David Thelen received his Ph.D from the University of Wisconsin in 1967 and has taught at the universities of Wisconsin, Missouri (Columbia), Amsterdam, and Indiana (Bloomington). Since 1985 he has been professor of history at Indiana University and editor of the Journal of American History.

His scholarship has focused on attempts by Americans to turn their everyday experiences into means to control their lives. His books include The New Citizenship: Origins of Progressivism in Wisconsin, 1885-1900 (1972); Robert La Follette and the Insurgent Spirit (1976); Paths of Resistance: Tradition and Democracy in Industrializing Missouri (1986); Becoming Citizens in the Age of Television (1996); and (with Roy Rosenzweig), The Presence of the Past (1998).
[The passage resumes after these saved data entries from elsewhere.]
-- ==== Sys2Proof/Machine/Chip.lean ====
section
/-! DEFINITION. The chip's power states (R533 to R548), the supplies (R582, R584), and the start: boot ROM, stage 1 and
restoration (R558 to R560, R478). -/

namespace Sys2Proof.Machine

/-! The wake record (R548). -/

/-- The wake record among the records of a bank, zero where there is none. -/
def wakeBytes : Option (Nat × List BankRec) → List Byte
  | some (_, l) =>
    (match l.find? (fun r => r.idx == 0 && r.sub == 2) with
     | some r => slice r.val 0 24
     | none => List.replicate 24 0)
  | none => List.replicate 24 0

/-- The 24 bytes of the wake record in bank 15, zero when the bank fails its check. -/
def wakeRecord (s : State) : List Byte := wakeBytes (bankRead s 15)

/-- Bank 15 written: the counters, and the record with a time of entry. -/
def bank15 (treq : List Byte) (origin cause fired : Nat) (s : State) : State :=
  let w := reg s pcBase
  let rcd := treq ++ leBytes 1 origin ++ leBytes 1 (fld w 6 4) ++ leBytes 1 (fld w 11 8) ++ leBytes 1 cause
    ++ leBytes 2 fired ++ List.replicate 6 0
  let recs : List BankRec :=
    [{ idx := 0x2020, sub := 5, val := leBytes 4 (regF s (pcBase + 0x30) 31 0) },
     { idx := 0x2020, sub := 6, val := leBytes 4 (regF s (pcBase + 0x30) 63 32) },
     { idx := 0, sub := 2, val := rcd }]
  bankPut 15 ((bankGen s 15 + 1) % 2 ^ 32) recs s

/-- The record at an entry to standby or hibernate. -/
def recordEntry (origin : Nat) (s : State) : State :=
  bank15 (time96 (islandTime s * (1000 * 2 ^ 16))) origin (fld (reg s (pcBase + 0x20)) 7 0) 0 s

/-- The record at a failed attempt or a completed wake. -/
def recordWake (s : State) : State := bank15 (slice (wakeRecord s) 0 12) s.chip.origin s.chip.cause s.chip.fired s

/-! Entry to standby (R535 to R537). -/

/-- A cell powered off for standby; what Monarch wrote as its ENTRY is written again at the wake. -/
def cellSleep (n : Nat) (s : State) : State :=
  let c := cellOf s n
  modCell n (fun x => { x with powered := false, entry := c.entry, entRef := c.entRef }) (resetCell n c.vtm s)

/-- The stores that a core still buffers are performed. -/
def sbDrain (n : Nat) (s : State) : State :=
  let sb := (cellOf s n).sb
  let s := modCell n (fun c => { c with sb := [] }) s
  sb.foldl (fun s e =>
    match gateCheck s n e.pa e.data.length .write with
    | .error d => lseRecord n d.reason e.bank e.slot e.split e.va (gateEvent n e.pa .write d s)
    | .ok _ =>
      if inControl e.pa && !anyWidth e.pa then (wordWrite false e.pa (wd (leNat e.data)) s).1
      else if e.isCap then physStoreCap e.pa e.data e.tag s
      else physStore e.pa e.data s) s

/-- A control access that a core has under way is made. -/
def ctlDrain (n : Nat) (s : State) : State :=
  match (cellOf s n).stall with
  | .ctl true _ pa v _ _ =>
    let s := match gateCheck s n pa 8 .write with
      | .error d => writeAnswer n d.reason pa (gateEvent n pa .write d s)
      | .ok _ =>
        if inControl pa && !anyWidth pa then (wordWrite false pa v s).1 else physStore pa (leBytes 8 v.toNat) s
    modCell n (fun c => { c with stall := .none, stallPc := none }) s
  | .ctl false _ pa _ _ undo =>
    (match gateCheck s n pa 8 .read, undo with
     | .error d, some u => modCell n (undoBank (cellOf s n).run u) (gateEvent n pa .read d s)
     | .error d, none => gateEvent n pa .read d s
     | .ok _, _ =>
       let w := wd (physNat s pa 8)
       modCell n (fun c => setBank c.run (applyWr (.ports [(0x1A8, w)]) (runBank c)) { c with stall := .none }) (readEffect pa s))
  | _ => s

/-- The trip requests that a core has under way are served, and answered (R89, R167). -/
def trpDrain (n : Nat) (s : State) : State :=
  let c := cellOf s n
  (c.trp ++ c.trpHeld.toList).foldl (fun s r =>
    let z := match r.ans with
      | some w => (w, s)
      | none => tripServe n r s
    modCell n (fun c => setBank r.bank (applyWr (.ports [(0x191, z.1)]) (bankOf c r.bank)) c) z.2)
    (setCell n { c with trp := [], trpHeld := none } s)

/-- What a core has under way is completed: stores, loads, a control access and trip requests (R217). -/
def coreDrain (n : Nat) (s : State) : State :=
  let s := sbDrain n s
  let s := (cellOf s n).loads.foldl (fun s _ => loadReturn n { ret := .ok } s) s
  trpDrain n (ctlDrain n s)

/-- A core stopped for standby, with what it has under way completed and its banks flushed to their cocoons; stopc,
stopa and stopi read 0, and stopp and stopt as at any stop (R89, R217, R535). An operation of its queue units is undone
with its bundle (R311). -/
def coreStop (n : Nat) (s : State) : State :=
  let s := coreDrain n s
  let s := if (cellOf s n).stopped then s
    else
      let s := stallUndo n s
      let c := cellOf s n
      let stop := fun (c : Cell) => { applyWant c with
        stopped := true, stopReq := false, runBit := false, stall := .none, stallPc := none, flush := true,
        restore := none, waiting := false, after := none, away := none, trpHeld := none, held := none }
      let s := [0x30, 0x38, 0x40].foldl (fun s o => setReg (ctlBase n + o) 0 s) (modCell n stop s)
      setReg (ctlBase n + 0x48) (if hasContext c then c.stallPc.getD (runBank c).pcc.addr else 0)
        (setReg (ctlBase n + 0x50) (timeWord s) s)
  if (cellOf s n).flush then modCell n (fun c => { c with heldUp := false }) (flushEnd n { core := n } s) else s

/-- The fabric at rest before the cores stop: retrains have ended and accepted gate writes are in force (DESIGN CHOICE, log
entry 86). -/
def fabricRest (s : State) : State :=
  lateFlush (gatesApplied { s with links := s.links.map (fun e => (e.1, { e.2 with training := none })) })

/-- A block holds scratch contents. -/
def blockScratch (s : State) (b : Nat) : Bool := (List.range 8).any (fun w => wayScratch s b w)

/-- A block holds a cocoon of a placed thread. -/
def blockCocoon (s : State) (b : Nat) : Bool :=
  s.mon.comps.any (fun e => e.2.thr.any (fun t => t.seat.cell / 16 == b))

/-! Blocks saved to DDR4 (R536). -/

/-- The save areas of a region's channel, or of all of DDR4 under striped mapping: the topmost bytes, 6 MiB for each block
(DESIGN CHOICE, log entry 116). -/
def saveBase (s : State) (r : Nat) : Nat :=
  if s.striped then 0x1000000000 + 4 * ddrFit s - 16 * 0x600000
  else 0x1000000000 * (r + 1) + ddrFit s - 4 * 0x600000

def saveArea (s : State) (b : Nat) : Nat := saveBase s (b / 4) + 0x600000 * (if s.striped then b else b % 4)

/-- What a save copies: the block's sixteen cell stores and its scratch ways; store, place in the save area, and length. -/
def savePieces (s : State) (b : Nat) : List (Nat × Nat × Nat) :=
  (0x40000000 + b * 0x200000, saveArea s b, 0x200000)
    :: ((List.range 8).filter (fun w => wayScratch s b w)).map (fun w =>
        (0x44000000 + b * 0x400000 + w * 0x80000, saveArea s b + 0x200000 + w * 0x80000, 0x80000))

/-- A block copied to its save area, or back, with its tags, by the instance of its region: whether all of it was (R78; DEDUCED,
log entry 116). -/
def saveCopy (back : Bool) (b : Nat) (s : State) : Bool × State :=
  (savePieces s b).foldl (fun z p =>
    let y := if back then gatedCopy (0x100 + b / 4) p.2.1 p.1 p.2.2 z.2 else gatedCopy (0x100 + b / 4) p.1 p.2.1 p.2.2 z.2
    (z.1 && y.1, y.2)) (true, s)

/-- A block whose contents standby loses. -/
def blockGone (b : Nat) (s : State) : State := enterOff b { s with chip := { s.chip with lost := b :: s.chip.lost } }

/-- A block put to nap or off, and the contents of one that nap refuses saved; where that fails they are lost (R535 to R537). -/
def blockSleep (thermal : Bool) (s : State) (b : Nat) : State :=
  let was := reg s (regAddr b)
  let s := (List.range 16).foldl (fun s c => cellSleep (16 * b + c) s) s
  let s := { s with chip := { s.chip with resume := (b, was) :: s.chip.resume } }
  let s := blockCachesEmpty false b (setRegF (regStat b) 31 16 0 s)
  let keep := blockKeeps s b || blockScratch s b || blockCocoon s b
  if astOf s b = 3 then s
  else if !keep then enterOff b s
  else if thermal then blockGone b s
  else if astOf s b = 2 then s
  else if 950 < hottest (temps s b) then
    let x := saveCopy false b s
    let s := logFree 0x0B 0x0C b (tempNat (hottest (temps s b))) x.2
    if x.1 then enterOff b { s with chip := { s.chip with saved := b :: s.chip.saved } } else blockGone b s
  else setRegF (regStat b) 6 4 2 (setPhase b .none (setMv b 600 s))

/-- A manager's cached descriptors written back to the table (R535, step 5); pinned ones stay cached, and one that cannot
be written back stays, disabled (R317, R321). -/
def qFlush (s : State) (r : Nat) : State :=
  (qCacheOf s r).foldl (fun s d =>
    if d.stuck then s
    else
      let t := qWriteBack r .none d s
      if dPin d && !(qCacheOf t r).any (fun x => x.q == d.q) then setCache r (qCacheOf t r ++ [d]) t else t) s

/-- Every session closed without a message (R504). -/
def closeAll (s : State) : State :=
  let s := setReg (partPcie + 0x5010) 0 (closeOn (fun _ => true) s)
  { s with dl := { s.dl with opens := [], rsp := none, rspQ := [] } }

/-- The hot compartments handed to the partner (steps 1 to 3 of R450). -/
def standbyHandover (s : State) : State :=
  let s := s.mon.comps.foldl (fun s e => if e.2.move.isSome then migrationInstall e.1 s else s) s
  if s.twin.state = 1 then
    let l := (mirrored s 1).filter (fun cid => match compOf s cid with | some c => mTwin c.man == 2 | none => false)
    let s := l.foldl (fun s cid => goStandby cid (handOver cid s)) s
    if l = [] then s else logFree 0x0B 0x0B 0 l.length s
  else s

/-- What the entry to standby notes for the wake: the cells that run, and the time. A wake that is abandoned has noted it
before (R535, R537). -/
def standbyNote (s : State) : State :=
  if pstateOf s = 3 ∧ s.chip.origin = 1 then s
  else
    let live := (s.cells.filter (fun e => !e.2.stopped)).map (fun e => e.1)
    { s with chip := { s.chip with resume := [], saved := [], lost := [], cells := live, slept := s.time.dur } }

/-- Entry to standby, or to thermal standby. Nothing that it asks of the fabric is left waiting: it rests before the cores stop and
after what they still had under way. -/
def standbyEnter (thermal : Bool) (s : State) : State :=
  let s := standbyNote s
  let s := if thermal then s else standbyHandover s
  let s := fabricRest (s.chip.cells.foldl (fun s n => coreStop n s) (fabricRest s))
  let s := closeAll ((List.range 16).foldl (blockSleep thermal) s)
  let s := islandCapture ((List.range 4).foldl qFlush s)
  let s := { s with twin := { s.twin with state := 0, hb := none }, hw := { s.hw with up := [], pcie := false },
                    chip := { s.chip with thermal := thermal, retry := none }, waits := false }
  let s := setPstate 1 s
  recordEntry 1 (vinSettle (vinTarget s) s)

/-! Hibernate (R538, R584). -/

/-- Everything that the chip held is gone; the island, flash and the module hardware keep theirs. -/
def chipLost (s : State) : State :=
  let s := blocksOff (recFatal false (afterReset s))
  { s with cells := [], time := { dur := s.time.dur, state := 0 },
           chip := { s.chip with resume := [], saved := [], lost := [], cells := [], thermal := false } }

/-- The chip held powered down by the island. -/
def hibernated (mainsLost : Bool) (s : State) : State :=
  let s := setPstate 2 (chipLost s)
  recordEntry 2 { s with chip := { s.chip with mainsLost := mainsLost, retry := none } }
He has been interested in the practice of history, particularly in how to bridge gaps between people's personal experiences and professional historical scholarly practice. In particular, he has explored alternatives to professional American practice posedby amateurs in the United States and professionals abroad and lectured onthese subjects in recent years in the US, Britain, Spain, Argentina, Israel, The Netherlands, South Africa, and Australia.

Roy Rosenzweig received his Ph.D from Harvard University in 1978 and began teaching at GMU in 1981. He is the co-author of The Park and the People: A History of Central Park (1992); the author of Eight Hours for What We Will: Workers and Leisure in an Industrial City (1983); the co-editor of Experiments in History Teaching (1977); Presenting the Past: Essays on History and the Public (1986); Government and the Arts in Thirties America (1986); and History Museums in the United States: A Critical Assessment (1989); the co-producer of a documentary film, Mission Hill and the Miracle of Boston (1979). He has also written articles on the history of film, radicalism, the Great Depression, and leisure as well as on oral history and public history.

For the past decade or so, he has been working to explore the possibilities of new technology and new media for history. Some of those efforts led to the publication of prize-winning multimedia CD-ROM, Who Built America? From the Centennial Celebration of 1876 to the Great War of 1914 (1993) and its forthcoming sequel. The Center for History and New Media at GMU, which he founded and directs, sponsors a number of projects that use the World Wide Web and CD-ROM in teaching presenting the past to a variety of audiences.